La lettrice cercava la risposta a una domanda semplice: si può coniugare un grandissimo amore come quello dell'autore per la libreria anche quando essa diventa parte di una catena imprenditoriale?
  
Quindi c'era grande curiosità nel leggere della vita di Montroni e di quella della "sua creatura", la Feltrinelli di Piazza Ravegnana. Testimonianza di una perfetta simbiosi, fatta di amore, sacrificio, entusiasmo, abnegazione, solidarietà e aneddoti curiosi.


(Torre Asinelli - Corridoio "ottico" del Rizzoli - S. Michele in Bosco)


Come quello della scelta della sua ubicazione, in una città, la Dotta, che già ne vantava altre prestigiose, frequentate da grandi letterati fra i quali Carducci, Pasolini e Eco.
Giangiacomo (Feltrinelli N.d.r.) prese un rilevatore contapersone, andò a Bologna e si sistemò in Piazza Ravegnana. Il risultato del test lo convinse: aveva trovato la sede perfetta. (Pg 49) 
Sede perfetta allora (era il 1963) come oggi; ancora punto d'incontro per antonomasia per molti (ci si vede davanti alla Feltrinelli, sotto le Due Torri).

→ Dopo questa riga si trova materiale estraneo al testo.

@[simp] theorem State.skipLegEnd_link (h : HeatRecord) (lane : Lane) (touch : PadTouch) (s : State) :
    (s.skipLegEnd h lane touch).link.held = s.link.held ∧ (s.skipLegEnd h lane touch).link.lastByte = s.link.lastByte ∧
      (s.skipLegEnd h lane touch).link.discards = s.link.discards ∧ (s.skipLegEnd h lane touch).link.buffer = s.link.buffer ∧
      (s.skipLegEnd h lane touch).link.replies = s.link.replies ∧ (s.skipLegEnd h lane touch).link.line = s.link.line ∧
      (s.skipLegEnd h lane touch).link.restarting = s.link.restarting := by
  simp [State.skipLegEnd]

@[simp] theorem State.skip_link (h : HeatRecord) (lane : Lane) (touch : PadTouch) (s : State) :
    (s.skip h lane touch).link.held = s.link.held ∧ (s.skip h lane touch).link.lastByte = s.link.lastByte ∧
      (s.skip h lane touch).link.discards = s.link.discards ∧ (s.skip h lane touch).link.buffer = s.link.buffer ∧
      (s.skip h lane touch).link.replies = s.link.replies ∧ (s.skip h lane touch).link.line = s.link.line ∧
      (s.skip h lane touch).link.restarting = s.link.restarting := by
  unfold State.skip
  refine ⟨?_, ?_, ?_, ?_, ?_, ?_, ?_⟩ <;>
    (try simp) <;> (repeat' split) <;> (try simp)

@[simp] theorem State.takePad_link (h : HeatRecord) (lane : Lane) (wall : Wall) (touch : PadTouch) (s : State) :
    (s.takePad h lane wall touch).link.held = s.link.held ∧ (s.takePad h lane wall touch).link.lastByte = s.link.lastByte ∧
      (s.takePad h lane wall touch).link.discards = s.link.discards ∧ (s.takePad h lane wall touch).link.buffer = s.link.buffer ∧
      (s.takePad h lane wall touch).link.replies = s.link.replies ∧ (s.takePad h lane wall touch).link.line = s.link.line ∧
      (s.takePad h lane wall touch).link.restarting = s.link.restarting := by
  unfold State.takePad
  refine ⟨?_, ?_, ?_, ?_, ?_, ?_, ?_⟩ <;>
    (try simp) <;> (repeat' split) <;> (try simp)

@[simp] theorem State.takePress_link (h : HeatRecord) (lane : Lane) (button : Button) (time : Nat) (s : State) :
    (s.takePress h lane button time).link.held = s.link.held ∧ (s.takePress h lane button time).link.lastByte = s.link.lastByte ∧
      (s.takePress h lane button time).link.discards = s.link.discards ∧ (s.takePress h lane button time).link.buffer = s.link.buffer ∧
      (s.takePress h lane button time).link.replies = s.link.replies ∧ (s.takePress h lane button time).link.line = s.link.line ∧
      (s.takePress h lane button time).link.restarting = s.link.restarting := by
  unfold State.takePress
  refine ⟨?_, ?_, ?_, ?_, ?_, ?_, ?_⟩ <;>
    (try simp) <;> (repeat' split) <;> (try simp)

@[simp] theorem State.sealNotices_link (s : State) :
    (s.sealNotices).link.held = s.link.held ∧ (s.sealNotices).link.lastByte = s.link.lastByte ∧
      (s.sealNotices).link.discards = s.link.discards ∧ (s.sealNotices).link.buffer = s.link.buffer ∧
      (s.sealNotices).link.replies = s.link.replies ∧ (s.sealNotices).link.line = s.link.line ∧
      (s.sealNotices).link.restarting = s.link.restarting := by
  simp [State.sealNotices]

@[simp] theorem State.eventEnd_link (s : State) :
    (s.eventEnd).link.held = s.link.held ∧ (s.eventEnd).link.lastByte = s.link.lastByte ∧
      (s.eventEnd).link.discards = s.link.discards ∧ (s.eventEnd).link.buffer = s.link.buffer ∧
      (s.eventEnd).link.replies = s.link.replies ∧ (s.eventEnd).link.line = s.link.line ∧
      (s.eventEnd).link.restarting = s.link.restarting := by
  simp [State.eventEnd]

@[simp] theorem State.completeWrite_link (w : StoreWrite) (s : State) :
    (s.completeWrite w).link.held = s.link.held ∧ (s.completeWrite w).link.lastByte = s.link.lastByte ∧
      (s.completeWrite w).link.discards = s.link.discards ∧ (s.completeWrite w).link.buffer = s.link.buffer ∧
      (s.completeWrite w).link.replies = s.link.replies ∧ (s.completeWrite w).link.line = s.link.line ∧
      (s.completeWrite w).link.restarting = s.link.restarting := by
  unfold State.completeWrite
  refine ⟨?_, ?_, ?_, ?_, ?_, ?_, ?_⟩ <;>
    (try simp) <;> (repeat' split) <;> (try simp)

@[simp] theorem State.deliverTouch_link (pad : PadIx) (lead : Nat) (s : State) :
    (s.deliverTouch pad lead).link.held = s.link.held ∧ (s.deliverTouch pad lead).link.lastByte = s.link.lastByte ∧
      (s.deliverTouch pad lead).link.discards = s.link.discards ∧ (s.deliverTouch pad lead).link.buffer = s.link.buffer ∧
      (s.deliverTouch pad lead).link.replies = s.link.replies ∧ (s.deliverTouch pad lead).link.line = s.link.line ∧
      (s.deliverTouch pad lead).link.restarting = s.link.restarting := by
  unfold State.deliverTouch; repeat' split
  all_goals simp

@[simp] theorem State.qualifyPad_link (pad : PadIx) (s : State) :
    (s.qualifyPad pad).link.held = s.link.held ∧ (s.qualifyPad pad).link.lastByte = s.link.lastByte ∧
      (s.qualifyPad pad).link.discards = s.link.discards ∧ (s.qualifyPad pad).link.buffer = s.link.buffer ∧
      (s.qualifyPad pad).link.replies = s.link.replies ∧ (s.qualifyPad pad).link.line = s.link.line ∧
      (s.qualifyPad pad).link.restarting = s.link.restarting := by
  unfold State.qualifyPad; repeat' split
  all_goals simp

@[simp] theorem State.qualifyArmed_link (s : State) :
    (s.qualifyArmed).link.held = s.link.held ∧ (s.qualifyArmed).link.lastByte = s.link.lastByte ∧
      (s.qualifyArmed).link.discards = s.link.discards ∧ (s.qualifyArmed).link.buffer = s.link.buffer ∧
      (s.qualifyArmed).link.replies = s.link.replies ∧ (s.qualifyArmed).link.line = s.link.line ∧
      (s.qualifyArmed).link.restarting = s.link.restarting := by
  unfold State.qualifyArmed
  refine ⟨?_, ?_, ?_, ?_, ?_, ?_, ?_⟩
  · exact foldl_kept (fun s : State => s.link.held) _ (fun s a => by simp) _ _
  · exact foldl_kept (fun s : State => s.link.lastByte) _ (fun s a => by simp) _ _
  · exact foldl_kept (fun s : State => s.link.discards) _ (fun s a => by simp) _ _
  · exact foldl_kept (fun s : State => s.link.buffer) _ (fun s a => by simp) _ _
  · exact foldl_kept (fun s : State => s.link.replies) _ (fun s a => by simp) _ _
  · exact foldl_kept (fun s : State => s.link.line) _ (fun s a => by simp) _ _
  · exact foldl_kept (fun s : State => s.link.restarting) _ (fun s a => by simp) _ _

@[simp] theorem State.padOpens_link (pad : PadIx) (stamp : Nat) (s : State) :
    (s.padOpens pad stamp).link.held = s.link.held ∧ (s.padOpens pad stamp).link.lastByte = s.link.lastByte ∧
      (s.padOpens pad stamp).link.discards = s.link.discards ∧ (s.padOpens pad stamp).link.buffer = s.link.buffer ∧
      (s.padOpens pad stamp).link.replies = s.link.replies ∧ (s.padOpens pad stamp).link.line = s.link.line ∧
      (s.padOpens pad stamp).link.restarting = s.link.restarting := by
  unfold State.padOpens; repeat' split
  all_goals simp

@[simp] theorem State.deliverPress_link (lane : Lane) (button : Button) (stamp : Nat) (s : State) :
    (s.deliverPress lane button stamp).link.held = s.link.held ∧ (s.deliverPress lane button stamp).link.lastByte = s.link.lastByte ∧
      (s.deliverPress lane button stamp).link.discards = s.link.discards ∧ (s.deliverPress lane button stamp).link.buffer = s.link.buffer ∧
      (s.deliverPress lane button stamp).link.replies = s.link.replies ∧ (s.deliverPress lane button stamp).link.line = s.link.line ∧
      (s.deliverPress lane button stamp).link.restarting = s.link.restarting := by
  unfold State.deliverPress; repeat' split
  all_goals simp

@[simp] theorem State.buttonCloses_link (lane : Lane) (button : Button) (stamp : Nat) (s : State) :
    (s.buttonCloses lane button stamp).link.held = s.link.held ∧ (s.buttonCloses lane button stamp).link.lastByte = s.link.lastByte ∧
      (s.buttonCloses lane button stamp).link.discards = s.link.discards ∧ (s.buttonCloses lane button stamp).link.buffer = s.link.buffer ∧
      (s.buttonCloses lane button stamp).link.replies = s.link.replies ∧ (s.buttonCloses lane button stamp).link.line = s.link.line ∧
      (s.buttonCloses lane button stamp).link.restarting = s.link.restarting := by
  unfold State.buttonCloses
  refine ⟨?_, ?_, ?_, ?_, ?_, ?_, ?_⟩ <;>
    (try simp) <;> (repeat' split) <;> (try simp)

@[simp] theorem State.abandonLeveling_link (s : State) :
    (s.abandonLeveling).link.held = s.link.held ∧ (s.abandonLeveling).link.lastByte = s.link.lastByte ∧
      (s.abandonLeveling).link.discards = s.link.discards ∧ (s.abandonLeveling).link.buffer = s.link.buffer ∧
      (s.abandonLeveling).link.replies = s.link.replies ∧ (s.abandonLeveling).link.line = s.link.line ∧
      (s.abandonLeveling).link.restarting = s.link.restarting := by
  unfold State.abandonLeveling; repeat' split
  all_goals simp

In quegli anni iniziò lo stretto sodalizio fra libraio e editore; fino al 1972, anno della tragica morte di quest'ultimo, raccontata in pagine che vanno oltre il freddo fatto di cronaca, vista la profonda amicizia che lo univa alla famiglia Feltrinelli. (Giangiacomo e Inge Feltrinelli e il loro figlio, Carlo - Foto Ugo Mulas)

Frammenti di Storia intrecciati: d'Italia e di Bologna
Come nell'anno della storica alluvione di Firenze (1966), quando i feltrilleniani bolognesi partono con un camion pieno di segatura e badili per salvare i libri dei loro colleghi fiorentini, o nel 1968 quando la "creatura" rivoluzionaria (che mai ebbe il classico libraio dietro al classico bancone) non contrastò l'esproprio proletario, anzi permise addirittura agli studenti di organizzare incontri dentro di essa, fra cui un concerto di Guccini. Diverso quel che accadde nel 1977, quando le tensioni con l'autonomia crearono una frattura fra studenti e libreria.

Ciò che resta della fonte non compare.